The more I did this, the more I noticed how little we really listen to each other.

My favorite example was at a Thanksgiving dinner where I was a guest. I can't remember the exact words (I couldn't write at the table), but here's the gist of it.

College-aged girl: Mom, Dad, I have something important to tell you.

Mom: Sally, please pass the peas to your brother. He's not eating enough. You know he's got a game next week.

Dad: You'll never believe what I saw today.

Teenage son: The guys are getting together tonight, and I wondered . . .

College-age girl: It's pretty important. I don't know how to tell you. . .

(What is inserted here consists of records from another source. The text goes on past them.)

-- ==== Sys2Proof/Machine/Ops.lean ====
section
/-! DEFINITION. The named operations over the blocks of State: one setter a block, and the readers that several blocks share. -/

namespace Sys2Proof.Machine

abbrev Out := Host.Outcome State Fault Refusal

namespace State

def setPower (s : State) (x : Power) : State := { s with power := x }
def setSetup (s : State) (x : Setup) : State := { s with setup := x }
def setBus (s : State) (x : Bus) : State := { s with bus := x }
def setSync (s : State) (x : Sync) : State := { s with sync := x }
def setMember (s : State) (x : Member) : State := { s with member := x }
def setClaims (s : State) (x : Claims) : State := { s with claims := x }
def setPool (s : State) (x : Pool) : State := { s with pool := x }
def setAir (s : State) (x : Air) : State := { s with air := x }
def setIdent (s : State) (x : Ident) : State := { s with ident := x }
def setClamp (s : State) (x : Clamp) : State := { s with clamp := x }
def setGuard (s : State) (x : Guard) : State := { s with guard := x }
def setHistory (s : State) (x : History) : State := { s with history := x }
def setLink (s : State) (x : Link) : State := { s with link := x }
def setFreeIx (s : State) (x : Nat) : State := { s with freeIx := x }
def setPending (s : State) (x : List Instr) : State := { s with pending := x }

end State

/-- The own station number (R186). -/
def ownStation (s : State) : Station := s.setup.station

/-- The own count of the frame; 0 where it is not held, which no rule reads (log 22). -/
def ownCount (s : State) : Count := s.sync.count.getD 0

/-- Low 8 bits of the own count: the frame echo (R3, R6, R10). -/
def echoOf (c : Count) : Byte := c.extractLsb' 0 8

def clipCells (s : State) : Nat := s.pool.clip.length

/-- id_interval in frames (R123). -/
def interval (s : State) : Nat := s.setup.idInterval * 1000

def getDesk (s : State) (d : Desk) : OwnDesk := s.claims.desks.get d

def setDesk (s : State) (d : Desk) (x : OwnDesk) : State :=
  s.setClaims { s.claims with desks := s.claims.desks.set d x }

def getQueue (s : State) (d : Desk) : DeskQueue := s.pool.desks.get d

/-- Desk d is in desk_enable (Table 11-2). -/
def deskEnabled (s : State) (d : Desk) : Bool := s.setup.deskEnable.getLsbD d.val

/-- The host link takes transactions (R165, R185). -/
def linkUp (s : State) : Bool := s.power.phase == .up

/-- The part gives frame points: up, closed, its frame timing running (R1, R19). -/
def frameRuns (s : State) : Bool := linkUp s && s.setup.closed && s.sync.timingRunning

/-- The key sample is taken in every sync state but not in the rest of a relock frame (R2, R15). -/
def sampleRuns (s : State) : Bool := frameRuns s && !s.bus.relockRest

def syncActive (s : State) : Bool := s.sync.state == .locked || s.sync.state == .timing

/-- Slot received, snapshot complete and program received are signalled in LOCKED, HOLDOVER and TIMING (R2). -/
def pointsRun (s : State) : Bool := sampleRuns s && (syncActive s || s.sync.state == .holdover)

/-- Sync state LOCKED or TIMING and join state MEMBER: grant condition 1 (R66), and the identification orders (R117, R119). -/
def memberActive (s : State) : Bool := syncActive s && s.member.join == .member

/-- Peer k is JOINED in the presence table (R38). -/
def joined (s : State) (k : Station) : Bool :=
  k != ownStation s && (s.member.presence.get k).state == .joined

def judgedFresh (s : State) (k : Station) : Bool :=
  k != ownStation s && s.bus.judge.get k == .fresh

/-- A JOINED peer's slot was judged STALE in this frame (R67, R128, R143). -/
def joinedStale (s : State) : Bool :=
  allStations.any fun k => joined s k && !judgedFresh s k

/-- The header of a slot judged FRESH in this frame. -/
def freshHeader (s : State) (k : Station) : Option Header :=
  if judgedFresh s k then s.bus.headers.get k else none

/-- Bits of the slot flags, IDENT_ACTIVE first (Table 1-2). -/
def flagIdentActive (f : BitVec 5) : Bool := f.getLsbD 4
def flagClipReady (f : BitVec 5) : Bool := f.getLsbD 3
def flagUnclampOrder (f : BitVec 5) : Bool := f.getLsbD 2

/-- A peer slot judged FRESH in this frame, or the own slot as latched for it, carries IDENT_ACTIVE (R70, R128, R143). -/
def identOnBus (s : State) : Bool :=
  (allStations.any fun k => match freshHeader s k with
    | some h => flagIdentActive h.flags
    | none => false)
  || (match s.bus.ownSlot with
    | some o => flagIdentActive o.flags
    | none => false)

/-- The clamp unit reports the site not clamped (R139). -/
def notClamped (s : State) : Bool := s.clamp.settleRun == Config.settleSamples

/-- The CLAMPL drive: asserted while the own cause set is not empty (R8). -/
def clamplDrive (s : State) : Bool := s.clamp.causes != 0

/-- The guard pins by phase (Table 8-3). -/
def gchgDrive (s : State) : Bool := s.guard.phase == .chargeRef || s.guard.phase == .chargeMeas
def grefDrive (s : State) : Bool := s.guard.phase == .dischargeRef
def gmeasDrive (s : State) : Bool := s.guard.phase == .dischargeMeas

end Sys2Proof.Machine
end

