-- ==== Sys2Proof/Certificates/Slice0/Obligations.lean ====
section
/-! DEFINITION. The statements for the provers. Each says what a command does, for every state and operands that meet its hypotheses, or a law that every step keeps. -/

open Sys2Proof Sys2Proof.Machine

/-! ### The queue, resets, start-up -/

/-- The command at the front of the queue is executed on the state with the rest of the queue. -/
def Obligations.StepRunsFrontCommand : Prop :=
  ∀ (c : Instr) (rest : List Instr) (s : State), s.pending = c :: rest → step s = exec c (s.setPending rest)

/-- The model's choice of log 4: on an empty queue one reference cycle passes, in the settle wait, a charge phase or a
discharge phase, and nothing else changes. -/
def Obligations.IdleStepIsOneReferenceCycle : Prop :=
  ∀ s : State, s.pending = [] → ∃ t, step s = .next t
    ∧ t = { s with power := t.power, guard := t.guard }
    ∧ (s.power.phase = .settling →
      t.power = ⟨.settling, min (s.power.settleCount + 1) (Config.settleCycles s.setup.settle)⟩)
    ∧ (s.power.phase ≠ .settling → t.power = s.power)
    ∧ (s.guard.phase = .chargeRef ∨ s.guard.phase = .chargeMeas →
      t.guard = { s.guard with ticks := min (s.guard.ticks + 1) 20480 })
    ∧ (s.guard.phase = .dischargeRef ∨ s.guard.phase = .dischargeMeas →
      t.guard = { s.guard with high := t.guard.high, low := t.guard.low }
        ∧ counterOf t.guard = min (counterOf s.guard + 1) 65535)
    ∧ (s.guard.phase = .off ∨ s.guard.phase = .idle → t.guard = s.guard)

/-- R183 to R186: each reset sets every block to its value after reset, from any state, and records its kind; the end of a
reset samples the straps and begins the settle wait from 0; at its end the part is up. (Values that the spec does not give are
those of logs 2, 3, 21 and 32.) -/
def Obligations.ResetAndStartUp : Prop :=
  ∀ s : State,
    (∀ c : ResetCause, ∃ t, exec (resetCommand c) s = .next t
      ∧ resetValues t ∧ t.setup.resetCause = c ∧ t.pending = s.pending)
    ∧ (∀ (stn : Station) (settle : Fin 4), s.power.phase = .inReset → exec (.resetEnd stn settle) s = .next
      { s with power := ⟨.settling, 0⟩, setup := { s.setup with station := stn, settle := settle } })
    ∧ (s.power.phase = .settling → exec .settleEnd s = .next
      { s with power := ⟨.up, Config.settleCycles s.setup.settle⟩ })

/-- R165, R1: while the part is not up no transaction has an effect, and before the setup close no frame point is signalled
and no limit counted on frame points is reached. -/
def Obligations.NothingBeforeItsTime : Prop :=
  ∀ (i : Instr) (s : State),
    (s.power.phase ≠ .up → isTransaction i = true → exec i s = .next s)
    ∧ (s.power.phase ≠ .up ∨ s.setup.closed = false → isPoint i = true → exec i s = .next s)
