-- ==== Sys2Proof/Laws/Timing.lean ====
section
/-! SUPPORT. Which blocks of State each operation leaves as they are: the sync state machine, the join state, the presence table and the guard meter. -/

namespace Sys2Proof.Machine

variable (s : State)

@[simp] theorem setJoin_frame (j : JoinState) :
    (setJoin j s).power = s.power ∧ (setJoin j s).setup = s.setup ∧ (setJoin j s).bus = s.bus
    ∧ (setJoin j s).sync = s.sync ∧ (setJoin j s).claims = s.claims ∧ (setJoin j s).pool = s.pool
    ∧ (setJoin j s).air = s.air ∧ (setJoin j s).ident = s.ident ∧ (setJoin j s).guard = s.guard
    ∧ (setJoin j s).history = s.history ∧ (setJoin j s).freeIx = s.freeIx ∧ (setJoin j s).pending = s.pending := by
  first
    | (simp [setJoin]; done)
    | (unfold setJoin; (repeat' split) <;> simp; done)
    | (unfold setJoin; dsimp only; (repeat' split) <;> simp; done)
    | (unfold setJoin; dsimp only; (repeat' split) <;> (repeat' split) <;> simp_all)

@[simp] theorem clearAnnounce_frame :
    (clearAnnounce s).power = s.power ∧ (clearAnnounce s).setup = s.setup ∧ (clearAnnounce s).bus = s.bus
    ∧ (clearAnnounce s).sync = s.sync ∧ (clearAnnounce s).claims = s.claims ∧ (clearAnnounce s).pool = s.pool
    ∧ (clearAnnounce s).air = s.air ∧ (clearAnnounce s).ident = s.ident ∧ (clearAnnounce s).clamp = s.clamp
    ∧ (clearAnnounce s).guard = s.guard ∧ (clearAnnounce s).history = s.history ∧ (clearAnnounce s).link = s.link
    ∧ (clearAnnounce s).freeIx = s.freeIx ∧ (clearAnnounce s).pending = s.pending := by
  first
    | (simp [clearAnnounce]; done)
    | (unfold clearAnnounce; (repeat' split) <;> simp; done)
    | (unfold clearAnnounce; dsimp only; (repeat' split) <;> simp; done)
    | (unfold clearAnnounce; dsimp only; (repeat' split) <;> (repeat' split) <;> simp_all)

@[simp] theorem joinAtActive_frame :
    (joinAtActive s).power = s.power ∧ (joinAtActive s).setup = s.setup ∧ (joinAtActive s).bus = s.bus
    ∧ (joinAtActive s).sync = s.sync ∧ (joinAtActive s).claims = s.claims ∧ (joinAtActive s).pool = s.pool
    ∧ (joinAtActive s).air = s.air ∧ (joinAtActive s).ident = s.ident ∧ (joinAtActive s).guard = s.guard
    ∧ (joinAtActive s).history = s.history ∧ (joinAtActive s).freeIx = s.freeIx ∧ (joinAtActive s).pending = s.pending := by
  first
    | (simp [joinAtActive]; done)
    | (unfold joinAtActive; (repeat' split) <;> simp; done)
    | (unfold joinAtActive; dsimp only; (repeat' split) <;> simp; done)
    | (unfold joinAtActive; dsimp only; (repeat' split) <;> (repeat' split) <;> simp_all)

@[simp] theorem joinAtHoldover_frame :
    (joinAtHoldover s).power = s.power ∧ (joinAtHoldover s).setup = s.setup ∧ (joinAtHoldover s).bus = s.bus
    ∧ (joinAtHoldover s).sync = s.sync ∧ (joinAtHoldover s).claims = s.claims ∧ (joinAtHoldover s).pool = s.pool
    ∧ (joinAtHoldover s).air = s.air ∧ (joinAtHoldover s).ident = s.ident ∧ (joinAtHoldover s).guard = s.guard
    ∧ (joinAtHoldover s).history = s.history ∧ (joinAtHoldover s).freeIx = s.freeIx
    ∧ (joinAtHoldover s).pending = s.pending := by
  first
    | (simp [joinAtHoldover]; done)
    | (unfold joinAtHoldover; (repeat' split) <;> simp; done)
    | (unfold joinAtHoldover; dsimp only; (repeat' split) <;> simp; done)
    | (unfold joinAtHoldover; dsimp only; (repeat' split) <;> (repeat' split) <;> simp_all)

@[simp] theorem joinAtHunt_frame :
    (joinAtHunt s).power = s.power ∧ (joinAtHunt s).setup = s.setup ∧ (joinAtHunt s).bus = s.bus
    ∧ (joinAtHunt s).sync = s.sync ∧ (joinAtHunt s).claims = s.claims ∧ (joinAtHunt s).pool = s.pool
    ∧ (joinAtHunt s).air = s.air ∧ (joinAtHunt s).ident = s.ident ∧ (joinAtHunt s).guard = s.guard
    ∧ (joinAtHunt s).history = s.history ∧ (joinAtHunt s).freeIx = s.freeIx ∧ (joinAtHunt s).pending = s.pending := by
  first
    | (simp [joinAtHunt]; done)
    | (unfold joinAtHunt; (repeat' split) <;> simp; done)
    | (unfold joinAtHunt; dsimp only; (repeat' split) <;> simp; done)
    | (unfold joinAtHunt; dsimp only; (repeat' split) <;> (repeat' split) <;> simp_all)

@[simp] theorem loseSync_frame :
    (loseSync s).power = s.power ∧ (loseSync s).setup = s.setup ∧ (loseSync s).sync = s.sync
    ∧ (loseSync s).member = s.member ∧ (loseSync s).pool = s.pool ∧ (loseSync s).clamp = s.clamp
    ∧ (loseSync s).guard = s.guard ∧ (loseSync s).history = s.history ∧ (loseSync s).freeIx = s.freeIx
    ∧ (loseSync s).pending = s.pending := by
  first
    | (simp [loseSync]; done)
    | (unfold loseSync; (repeat' split) <;> simp; done)
    | (unfold loseSync; dsimp only; (repeat' split) <;> simp; done)
    | (unfold loseSync; dsimp only; (repeat' split) <;> (repeat' split) <;> simp_all)

@[simp] theorem enterHunt_frame :
    (enterHunt s).power = s.power ∧ (enterHunt s).setup = s.setup ∧ (enterHunt s).pool = s.pool
    ∧ (enterHunt s).guard = s.guard ∧ (enterHunt s).freeIx = s.freeIx ∧ (enterHunt s).pending = s.pending := by
  first
    | (simp [enterHunt]; done)
    | (unfold enterHunt; (repeat' split) <;> simp; done)
    | (unfold enterHunt; dsimp only; (repeat' split) <;> simp; done)
    | (unfold enterHunt; dsimp only; (repeat' split) <;> (repeat' split) <;> simp_all)

@[simp] theorem enterTiming_frame :
    (enterTiming s).power = s.power ∧ (enterTiming s).setup = s.setup ∧ (enterTiming s).bus = s.bus
    ∧ (enterTiming s).claims = s.claims ∧ (enterTiming s).pool = s.pool ∧ (enterTiming s).air = s.air
    ∧ (enterTiming s).ident = s.ident ∧ (enterTiming s).guard = s.guard ∧ (enterTiming s).history = s.history
    ∧ (enterTiming s).freeIx = s.freeIx ∧ (enterTiming s).pending = s.pending := by
  first
    | (simp [enterTiming]; done)
    | (unfold enterTiming; (repeat' split) <;> simp; done)
    | (unfold enterTiming; dsimp only; (repeat' split) <;> simp; done)
    | (unfold enterTiming; dsimp only; (repeat' split) <;> (repeat' split) <;> simp_all)

@[simp] theorem enterHoldover_frame :
    (enterHoldover s).power = s.power ∧ (enterHoldover s).setup = s.setup ∧ (enterHoldover s).pool = s.pool
    ∧ (enterHoldover s).guard = s.guard ∧ (enterHoldover s).history = s.history ∧ (enterHoldover s).freeIx = s.freeIx
    ∧ (enterHoldover s).pending = s.pending := by
  first
    | (simp [enterHoldover]; done)
    | (unfold enterHoldover; (repeat' split) <;> simp; done)
    | (unfold enterHoldover; dsimp only; (repeat' split) <;> simp; done)
    | (unfold enterHoldover; dsimp only; (repeat' split) <;> (repeat' split) <;> simp_all)

@[simp] theorem enterLocked_frame (c : Count) (t : Station) :
    (enterLocked c t s).power = s.power ∧ (enterLocked c t s).setup = s.setup ∧ (enterLocked c t s).claims = s.claims
    ∧ (enterLocked c t s).pool = s.pool ∧ (enterLocked c t s).air = s.air ∧ (enterLocked c t s).ident = s.ident
    ∧ (enterLocked c t s).guard = s.guard ∧ (enterLocked c t s).history = s.history
    ∧ (enterLocked c t s).freeIx = s.freeIx ∧ (enterLocked c t s).pending = s.pending := by
  first
    | (simp [enterLocked]; done)
    | (unfold enterLocked; (repeat' split) <;> simp; done)
    | (unfold enterLocked; dsimp only; (repeat' split) <;> simp; done)
    | (unfold enterLocked; dsimp only; (repeat' split) <;> (repeat' split) <;> simp_all)

@[simp] theorem relock_frame (c : Count) (t : Station) :
    (relock c t s).power = s.power ∧ (relock c t s).setup = s.setup ∧ (relock c t s).pool = s.pool
    ∧ (relock c t s).air = s.air ∧ (relock c t s).ident = s.ident ∧ (relock c t s).guard = s.guard
    ∧ (relock c t s).history = s.history ∧ (relock c t s).freeIx = s.freeIx ∧ (relock c t s).pending = s.pending := by
  first
    | (simp [relock]; done)
    | (unfold relock; (repeat' split) <;> simp; done)
    | (unfold relock; dsimp only; (repeat' split) <;> simp; done)
    | (unfold relock; dsimp only; (repeat' split) <;> (repeat' split) <;> simp_all)

@[simp] theorem enterFenced_frame :
    (enterFenced s).power = s.power ∧ (enterFenced s).setup = s.setup ∧ (enterFenced s).pool = s.pool
    ∧ (enterFenced s).guard = s.guard ∧ (enterFenced s).freeIx = s.freeIx ∧ (enterFenced s).pending = s.pending := by
  first
    | (simp [enterFenced]; done)
    | (unfold enterFenced; (repeat' split) <;> simp; done)
    | (unfold enterFenced; dsimp only; (repeat' split) <;> simp; done)
    | (unfold enterFenced; dsimp only; (repeat' split) <;> (repeat' split) <;> simp_all)

@[simp] theorem dropCandidate_frame (p : BitVec 11) :
    (dropCandidate p s).power = s.power ∧ (dropCandidate p s).setup = s.setup ∧ (dropCandidate p s).bus = s.bus
    ∧ (dropCandidate p s).member = s.member ∧ (dropCandidate p s).claims = s.claims
    ∧ (dropCandidate p s).pool = s.pool ∧ (dropCandidate p s).air = s.air ∧ (dropCandidate p s).ident = s.ident
    ∧ (dropCandidate p s).clamp = s.clamp ∧ (dropCandidate p s).guard = s.guard
    ∧ (dropCandidate p s).history = s.history ∧ (dropCandidate p s).link = s.link
    ∧ (dropCandidate p s).freeIx = s.freeIx ∧ (dropCandidate p s).pending = s.pending := by
  first
    | (simp [dropCandidate]; done)
    | (unfold dropCandidate; (repeat' split) <;> simp; done)
    | (unfold dropCandidate; dsimp only; (repeat' split) <;> simp; done)
    | (unfold dropCandidate; dsimp only; (repeat' split) <;> (repeat' split) <;> simp_all)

Four people with four different trains of thought. Very few intersections. If you listen to conversations, you'll find this happens pretty often. One of the most important aspects of dialogue is that two people talking rarely intersect.

And, dialogue mostly reveals what's not being said. The interesting dialogue, that is. It hints at boiling undercurrents.

Listening can also teach you how we talk: how we use contractions (don't instead of do not) in conversation, how we interrupt each other frequently, how often we change the subject, how we use slang and dialect. Scribe these too.

One of my favorite lines of dialogue, overheard in a doctor's office, was "You can't use turnips for that!" I still haven't found a way to use it in my stories.

Paring Down Real-Life Dialogue
Step two is harder. Literary dialogue doesn't give all the information and fillers that occur in real-life dialogue. So it has to be pared down.

1. Omit anything that's just passing time--unless it hints at underlying emotion. For example, I take out any "hi" and "hello" and "how are you?" and "bye, now"--these are essential social lubricants but they just fill space. Which readers don't enjoy, in books.

2. Change all your verbs to contractions--"I am" goes to "I'm"--unless your character is not a native speaker of English. Contractions sound natural; not using them tells the reader that the character is stilted, uncomfortable.

3. Shorten sentences in dialogue. A LOT! I try to keep tension and movement in my dialogue with this rule of thumb: sentences no longer than seven words. Three to five is better.

4. Create interruption, beats, pauses, and hiccups in the dialogue. 

Remember that people often interrupt or don't answer in real-life conversations. Where can you break your dialogue into non-responses, interjections, changes of subject? This will create wonderful tension and pacing.